### What you will do
Lines from the line with "no part. -/" to the line with "((d == 0x01#8) :: r.1, r.2.1, r.2.2)" in the entries below, and only those, must be output exactly, with both ends included.

### Material shown

-- ==== Sys2Proof/Decode.lean ====
section
/-! DEFINITION. The two decoders of the block and their encoder: the command word (30_encoding.md R71,
R72) and the RLE0 token at the front of a byte string (R73 to R79), with the byte-order and bit-order
helpers they use (20_memory.md R56, R58; 40_numbercodec.md R100, R101). -/

namespace Sys2Proof

/-! ## Byte order and bit order -/

/-- The `k` low bytes of `v`, most significant first (40_numbercodec.md R100; higher bits vanish). -/
def beBytes (v : Nat) : Nat → List Byte
  | 0 => []
  | k + 1 => BitVec.ofNat 8 (v / 2 ^ (8 * k)) :: beBytes v k

/-- The number a byte string spells, most significant byte first (R101). -/
def beNumber (s : List Byte) : Nat :=
  s.foldl (fun v b => v * 256 + b.toNat) 0

/-- The bit-byte of one bit (20_memory.md R58): 0x00 or 0x01. -/
def bitByte (d : Bool) : Byte := if d then 0x01#8 else 0x00#8

/-- The `m`-bit spelling of `v`, most significant bit first (30_encoding.md R76). -/
def bitsOf (v : Nat) : Nat → List Bool
  | 0 => []
  | m + 1 => v.testBit m :: bitsOf v m

/-- The number that bits spell, most significant first: `number <- 2 * number + d` for each
(41_rle0.md R116). -/
def bitsNumber (bits : List Bool) : Nat :=
  bits.foldl (fun v d => 2 * v + d.toNat) 0

/-! ## What an instruction is encoded as -/

/-- The two encodings that carry instructions (30_encoding.md R70): a word written to `CMD`, or the
bytes of one RLE0 token. -/
inductive Encoded where
  | command (w : Word)
  | token (bs : List Byte)
deriving DecidableEq, Repr

/-- Why a byte string starts no token. -/
inductive Reject where
  /-- the byte string is empty -/
  | noBytes
  /-- 0x40 is the last byte (R79, first row) -/
  | escapeAtEnd
  /-- 0x40 is followed by `b`, neither 0x00 nor 0x01 (R79, second row) -/
  | escapeFollower (b : Byte)
deriving DecidableEq, Repr

/-- What a decoder answers: an instruction and the bytes after it, or a rejection by name. -/
inductive Decoded where
  | ok (i : Instr) (rest : List Byte)
  | reject (why : Reject)
deriving DecidableEq, Repr

/-! ## The command word -/

/-- `OP`, bits [7:0] of the command word (R71). -/
def opOf (v : Word) : Byte := v.setWidth 8

/-- The command a word written to `CMD` names (R71, R72); bits [31:8] play no part. -/
def decodeCommand (v : Word) : Instr :=
  if opOf v = 0x01#8 then .rle0Enc
  else if opOf v = 0x02#8 then .rle0Dec
  else if opOf v = 0x03#8 then .huffEnc
  else if opOf v = 0x04#8 then .huffDec
  else if opOf v = 0x05#8 then .xchg
  else if opOf v = 0xFF#8 then .srst
  else .reserved (opOf v)

/-! ## RLE0 tokens -/

/-- Reads the bit-bytes of a RUN token after `40 01`, `room` more of them at most: the bits, why the
reading stopped, and the bytes after the one it stopped at. The checks are made in the order of
41_rle0.md R116: end of input, closing 0x40, non-bit byte, 32nd bit. -/
def readRun : Nat → List Byte → List Bool × RunEnd × List Byte
  | _, [] => ([], .truncated, [])
  | room, d :: ds =>
    if d = Config.esc then ([], .closed, ds)
    else if 1 < d.toNat then ([], .badByte d, ds)
    else
      match room with
      | 0 => ([], .tooLong (d == 0x01#8), ds)
      | room + 1 =>
        let r := readRun room ds
        ((d == 0x01#8) :: r.1, r.2.1, r.2.2)

/-- The token at the front of a byte string (R73, R77). -/
def decodeToken : List Byte → Decoded
  | [] => .reject .noBytes
  | b :: bs =>
    if b = Config.esc then
      match bs with
      | [] => .reject .escapeAtEnd
      | c :: cs =>
        if c = Config.tagLit then .ok .escLit cs
        else if c = Config.tagRun then
          let r := readRun Config.runBitsMax cs
          .ok (.run r.1 r.2.1) r.2.2
        else .reject (.escapeFollower c)
    else .ok (.copy b) bs

/-- The decoder of the block, over both encodings. -/
def decode : Encoded → Decoded
  | .command w => .ok (decodeCommand w) []
  | .token bs => decodeToken bs

/-! ## The encoder, written from R71 to R79 -/

/-- The bytes after the bit-bytes of a RUN token (R76, R79). -/
def runTail : RunEnd → List Byte
  | .closed => [Config.esc]
  | .truncated => []
  | .badByte b => [b]
  | .tooLong d => [bitByte d]

/-- The bytes of a RUN token (R76). -/
def runBytes (bits : List Bool) (ending : RunEnd) : List Byte :=
  Config.esc :: Config.tagRun :: (bits.map bitByte ++ runTail ending)

/-- The words or bytes of an instruction; the ignored bits [31:8] of a command word are 0. -/
def encode : Instr → Encoded
  | .rle0Enc => .command 0x00000001#32
  | .rle0Dec => .command 0x00000002#32
  | .huffEnc => .command 0x00000003#32
  | .huffDec => .command 0x00000004#32
  | .xchg => .command 0x00000005#32
  | .srst => .command 0x000000FF#32
  | .reserved op => .command (op.setWidth 32)
  | .copy b => .token [b]
  | .escLit => .token [Config.esc, Config.tagLit]
  | .run bits ending => .token (runBytes bits ending)

/-! ## The opcode table's numbering -/

/-- The longest byte string a token is read from: `40 01`, 31 bit-bytes and one byte more. -/
def longestToken : Nat := 34

/-- The bytes that a token row's number `w` of `nbits` bits stands for, up to the longest token: the
first byte of the token is the high byte of the row's number (30_encoding.md R92), and the bytes above
`nbits` are 0. -/
def tableBytes (nbits w : Nat) : List Byte :=
  beBytes w (nbits / 8) ++ List.replicate (longestToken - nbits / 8) 0x00#8

/-- The instruction decoded from a row's number: 32 bits are a command word, fewer are the first bytes
of a token. -/
def decodeTableWord (nbits w : Nat) : Option Instr :=
  if nbits = 32 then some (decodeCommand (BitVec.ofNat 32 w))
  else
    match decodeToken (tableBytes nbits w) with
    | .ok i _ => some i
    | .reject _ => none

end Sys2Proof
end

### Your solution
/-- The command a word written to `CMD` names (R71, R72); bits [31:8] play no part. -/
def decodeCommand (v : Word) : Instr :=
  if opOf v = 0x01#8 then .rle0Enc
  else if opOf v = 0x02#8 then .rle0Dec
  else if opOf v = 0x03#8 then .huffEnc
  else if opOf v = 0x04#8 then .huffDec
  else if opOf v = 0x05#8 then .xchg
  else if opOf v = 0xFF#8 then .srst
  else .reserved (opOf v)

/-! ## RLE0 tokens -/

/-- Reads the bit-bytes of a RUN token after `40 01`, `room` more of them at most: the bits, why the
reading stopped, and the bytes after the one it stopped at. The checks are made in the order of
41_rle0.md R116: end of input, closing 0x40, non-bit byte, 32nd bit. -/
def readRun : Nat → List Byte → List Bool × RunEnd × List Byte
  | _, [] => ([], .truncated, [])
  | room, d :: ds =>
    if d = Config.esc then ([], .closed, ds)
    else if 1 < d.toNat then ([], .badByte d, ds)
    else
      match room with
      | 0 => ([], .tooLong (d == 0x01#8), ds)
      | room + 1 =>
        let r := readRun room ds
        ((d == 0x01#8) :: r.1, r.2.1, r.2.2)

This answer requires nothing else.